== GIVEN INFORMATION

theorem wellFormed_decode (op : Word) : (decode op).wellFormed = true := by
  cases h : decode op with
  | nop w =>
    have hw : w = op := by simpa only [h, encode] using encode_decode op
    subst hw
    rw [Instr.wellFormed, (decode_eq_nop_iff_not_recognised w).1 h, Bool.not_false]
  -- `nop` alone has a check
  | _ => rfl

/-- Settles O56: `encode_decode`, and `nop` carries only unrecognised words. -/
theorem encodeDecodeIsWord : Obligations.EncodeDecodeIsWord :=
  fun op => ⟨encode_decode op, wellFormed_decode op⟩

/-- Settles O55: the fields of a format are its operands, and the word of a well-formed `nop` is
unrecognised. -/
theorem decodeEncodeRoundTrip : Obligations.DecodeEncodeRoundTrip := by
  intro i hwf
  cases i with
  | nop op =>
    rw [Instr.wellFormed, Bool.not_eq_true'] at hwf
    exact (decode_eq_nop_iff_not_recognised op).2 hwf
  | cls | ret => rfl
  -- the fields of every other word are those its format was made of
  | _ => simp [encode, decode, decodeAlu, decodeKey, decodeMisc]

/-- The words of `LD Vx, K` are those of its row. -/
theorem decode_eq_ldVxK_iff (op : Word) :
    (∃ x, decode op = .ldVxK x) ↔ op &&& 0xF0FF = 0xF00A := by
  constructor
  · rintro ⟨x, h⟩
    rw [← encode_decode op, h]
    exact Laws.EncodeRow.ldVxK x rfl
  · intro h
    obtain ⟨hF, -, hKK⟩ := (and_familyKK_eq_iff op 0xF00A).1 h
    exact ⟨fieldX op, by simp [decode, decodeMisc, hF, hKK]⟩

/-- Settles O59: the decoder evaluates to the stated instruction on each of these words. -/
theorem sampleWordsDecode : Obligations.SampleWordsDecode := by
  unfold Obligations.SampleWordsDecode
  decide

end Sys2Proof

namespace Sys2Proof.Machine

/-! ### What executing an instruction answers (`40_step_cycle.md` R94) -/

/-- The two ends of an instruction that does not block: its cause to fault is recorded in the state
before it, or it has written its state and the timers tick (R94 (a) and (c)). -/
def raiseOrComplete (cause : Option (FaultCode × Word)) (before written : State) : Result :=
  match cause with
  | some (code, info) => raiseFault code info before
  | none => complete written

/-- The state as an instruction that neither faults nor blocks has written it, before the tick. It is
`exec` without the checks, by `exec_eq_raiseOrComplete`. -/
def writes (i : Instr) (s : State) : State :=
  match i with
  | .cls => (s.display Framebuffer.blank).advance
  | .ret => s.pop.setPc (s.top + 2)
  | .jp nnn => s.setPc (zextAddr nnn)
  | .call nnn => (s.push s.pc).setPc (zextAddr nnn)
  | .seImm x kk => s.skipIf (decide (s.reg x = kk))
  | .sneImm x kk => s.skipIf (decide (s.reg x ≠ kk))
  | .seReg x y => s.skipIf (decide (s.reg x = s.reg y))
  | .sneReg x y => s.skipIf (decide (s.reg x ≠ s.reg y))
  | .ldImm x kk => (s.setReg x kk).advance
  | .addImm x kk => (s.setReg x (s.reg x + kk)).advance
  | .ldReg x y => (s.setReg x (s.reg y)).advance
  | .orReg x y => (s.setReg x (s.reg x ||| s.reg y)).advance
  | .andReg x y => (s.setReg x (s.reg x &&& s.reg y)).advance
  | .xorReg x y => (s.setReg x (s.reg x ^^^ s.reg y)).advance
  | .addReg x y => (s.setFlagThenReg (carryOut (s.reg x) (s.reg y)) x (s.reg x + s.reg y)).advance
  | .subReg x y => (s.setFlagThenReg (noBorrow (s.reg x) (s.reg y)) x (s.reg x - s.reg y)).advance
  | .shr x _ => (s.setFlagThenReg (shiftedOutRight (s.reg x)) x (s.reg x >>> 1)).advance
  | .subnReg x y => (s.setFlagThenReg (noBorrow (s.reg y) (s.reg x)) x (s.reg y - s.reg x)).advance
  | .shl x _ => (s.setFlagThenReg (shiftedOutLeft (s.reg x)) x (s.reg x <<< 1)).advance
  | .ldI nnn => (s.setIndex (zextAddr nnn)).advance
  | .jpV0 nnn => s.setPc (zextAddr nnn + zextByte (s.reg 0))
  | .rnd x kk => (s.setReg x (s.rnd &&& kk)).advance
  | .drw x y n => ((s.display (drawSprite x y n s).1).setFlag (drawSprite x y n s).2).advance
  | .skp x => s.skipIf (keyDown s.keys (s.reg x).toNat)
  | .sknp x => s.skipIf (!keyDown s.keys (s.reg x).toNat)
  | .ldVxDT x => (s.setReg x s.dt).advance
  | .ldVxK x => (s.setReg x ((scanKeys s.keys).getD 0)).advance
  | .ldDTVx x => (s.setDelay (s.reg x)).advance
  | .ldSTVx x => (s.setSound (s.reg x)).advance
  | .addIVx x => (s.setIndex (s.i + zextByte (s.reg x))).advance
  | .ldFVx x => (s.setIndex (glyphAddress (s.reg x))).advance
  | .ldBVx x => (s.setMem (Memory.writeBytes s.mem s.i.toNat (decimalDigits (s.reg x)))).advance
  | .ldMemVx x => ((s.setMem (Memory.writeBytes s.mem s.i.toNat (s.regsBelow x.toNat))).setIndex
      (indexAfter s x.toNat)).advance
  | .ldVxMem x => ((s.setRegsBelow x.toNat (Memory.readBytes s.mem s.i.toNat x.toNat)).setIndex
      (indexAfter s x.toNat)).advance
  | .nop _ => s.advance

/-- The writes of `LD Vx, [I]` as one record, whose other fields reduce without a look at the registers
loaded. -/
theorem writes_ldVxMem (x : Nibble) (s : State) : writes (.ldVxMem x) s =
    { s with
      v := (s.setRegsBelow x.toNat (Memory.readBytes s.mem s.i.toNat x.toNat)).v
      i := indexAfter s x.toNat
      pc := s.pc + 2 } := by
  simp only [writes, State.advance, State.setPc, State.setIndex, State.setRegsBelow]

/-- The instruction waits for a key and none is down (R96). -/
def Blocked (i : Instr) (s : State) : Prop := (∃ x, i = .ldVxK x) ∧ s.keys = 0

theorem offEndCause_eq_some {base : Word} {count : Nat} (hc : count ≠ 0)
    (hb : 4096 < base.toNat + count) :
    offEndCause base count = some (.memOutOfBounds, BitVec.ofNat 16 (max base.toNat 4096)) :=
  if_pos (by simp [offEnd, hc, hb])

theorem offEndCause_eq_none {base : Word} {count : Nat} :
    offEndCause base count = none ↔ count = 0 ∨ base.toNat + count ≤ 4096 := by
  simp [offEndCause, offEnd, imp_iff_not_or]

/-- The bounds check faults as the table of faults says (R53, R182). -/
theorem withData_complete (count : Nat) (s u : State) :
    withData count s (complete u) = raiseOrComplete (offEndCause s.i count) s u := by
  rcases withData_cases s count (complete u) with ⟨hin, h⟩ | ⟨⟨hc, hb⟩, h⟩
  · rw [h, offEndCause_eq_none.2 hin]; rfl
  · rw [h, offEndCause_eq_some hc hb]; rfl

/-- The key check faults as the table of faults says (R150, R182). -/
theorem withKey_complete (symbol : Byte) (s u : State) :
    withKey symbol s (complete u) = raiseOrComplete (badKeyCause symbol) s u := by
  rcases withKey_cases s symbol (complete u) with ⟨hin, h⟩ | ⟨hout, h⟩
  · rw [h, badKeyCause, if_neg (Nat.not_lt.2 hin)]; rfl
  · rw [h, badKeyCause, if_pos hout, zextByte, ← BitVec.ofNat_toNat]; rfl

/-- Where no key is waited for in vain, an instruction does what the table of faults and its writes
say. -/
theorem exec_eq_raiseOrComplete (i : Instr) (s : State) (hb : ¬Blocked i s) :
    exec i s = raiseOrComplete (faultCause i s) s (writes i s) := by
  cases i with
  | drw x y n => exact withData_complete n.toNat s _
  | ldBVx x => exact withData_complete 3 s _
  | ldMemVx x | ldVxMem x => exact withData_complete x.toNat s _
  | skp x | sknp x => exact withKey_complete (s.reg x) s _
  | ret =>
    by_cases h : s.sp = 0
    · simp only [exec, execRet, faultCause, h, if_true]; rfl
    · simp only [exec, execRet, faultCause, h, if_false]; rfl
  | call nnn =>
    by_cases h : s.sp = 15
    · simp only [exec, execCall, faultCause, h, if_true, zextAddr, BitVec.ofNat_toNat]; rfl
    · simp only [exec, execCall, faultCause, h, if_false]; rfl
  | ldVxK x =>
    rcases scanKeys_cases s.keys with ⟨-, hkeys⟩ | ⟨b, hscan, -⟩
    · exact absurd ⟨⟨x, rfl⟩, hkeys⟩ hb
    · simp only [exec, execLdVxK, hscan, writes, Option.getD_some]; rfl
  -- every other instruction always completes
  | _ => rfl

====

Please give back, exactly as it stands above, the stretch from the line with "def raiseOrComplete (cause" through the line with "- s.reg y)).advance", and no line outside it.

def raiseOrComplete (cause : Option (FaultCode × Word)) (before written : State) : Result :=
  match cause with
  | some (code, info) => raiseFault code info before
  | none => complete written

/-- The state as an instruction that neither faults nor blocks has written it, before the tick. It is
`exec` without the checks, by `exec_eq_raiseOrComplete`. -/
def writes (i : Instr) (s : State) : State :=
  match i with
  | .cls => (s.display Framebuffer.blank).advance
  | .ret => s.pop.setPc (s.top + 2)
  | .jp nnn => s.setPc (zextAddr nnn)
  | .call nnn => (s.push s.pc).setPc (zextAddr nnn)
  | .seImm x kk => s.skipIf (decide (s.reg x = kk))
  | .sneImm x kk => s.skipIf (decide (s.reg x ≠ kk))
  | .seReg x y => s.skipIf (decide (s.reg x = s.reg y))
  | .sneReg x y => s.skipIf (decide (s.reg x ≠ s.reg y))
  | .ldImm x kk => (s.setReg x kk).advance
  | .addImm x kk => (s.setReg x (s.reg x + kk)).advance
  | .ldReg x y => (s.setReg x (s.reg y)).advance
  | .orReg x y => (s.setReg x (s.reg x ||| s.reg y)).advance
  | .andReg x y => (s.setReg x (s.reg x &&& s.reg y)).advance
  | .xorReg x y => (s.setReg x (s.reg x ^^^ s.reg y)).advance
  | .addReg x y => (s.setFlagThenReg (carryOut (s.reg x) (s.reg y)) x (s.reg x + s.reg y)).advance
  | .subReg x y => (s.setFlagThenReg (noBorrow (s.reg x) (s.reg y)) x (s.reg x - s.reg y)).advance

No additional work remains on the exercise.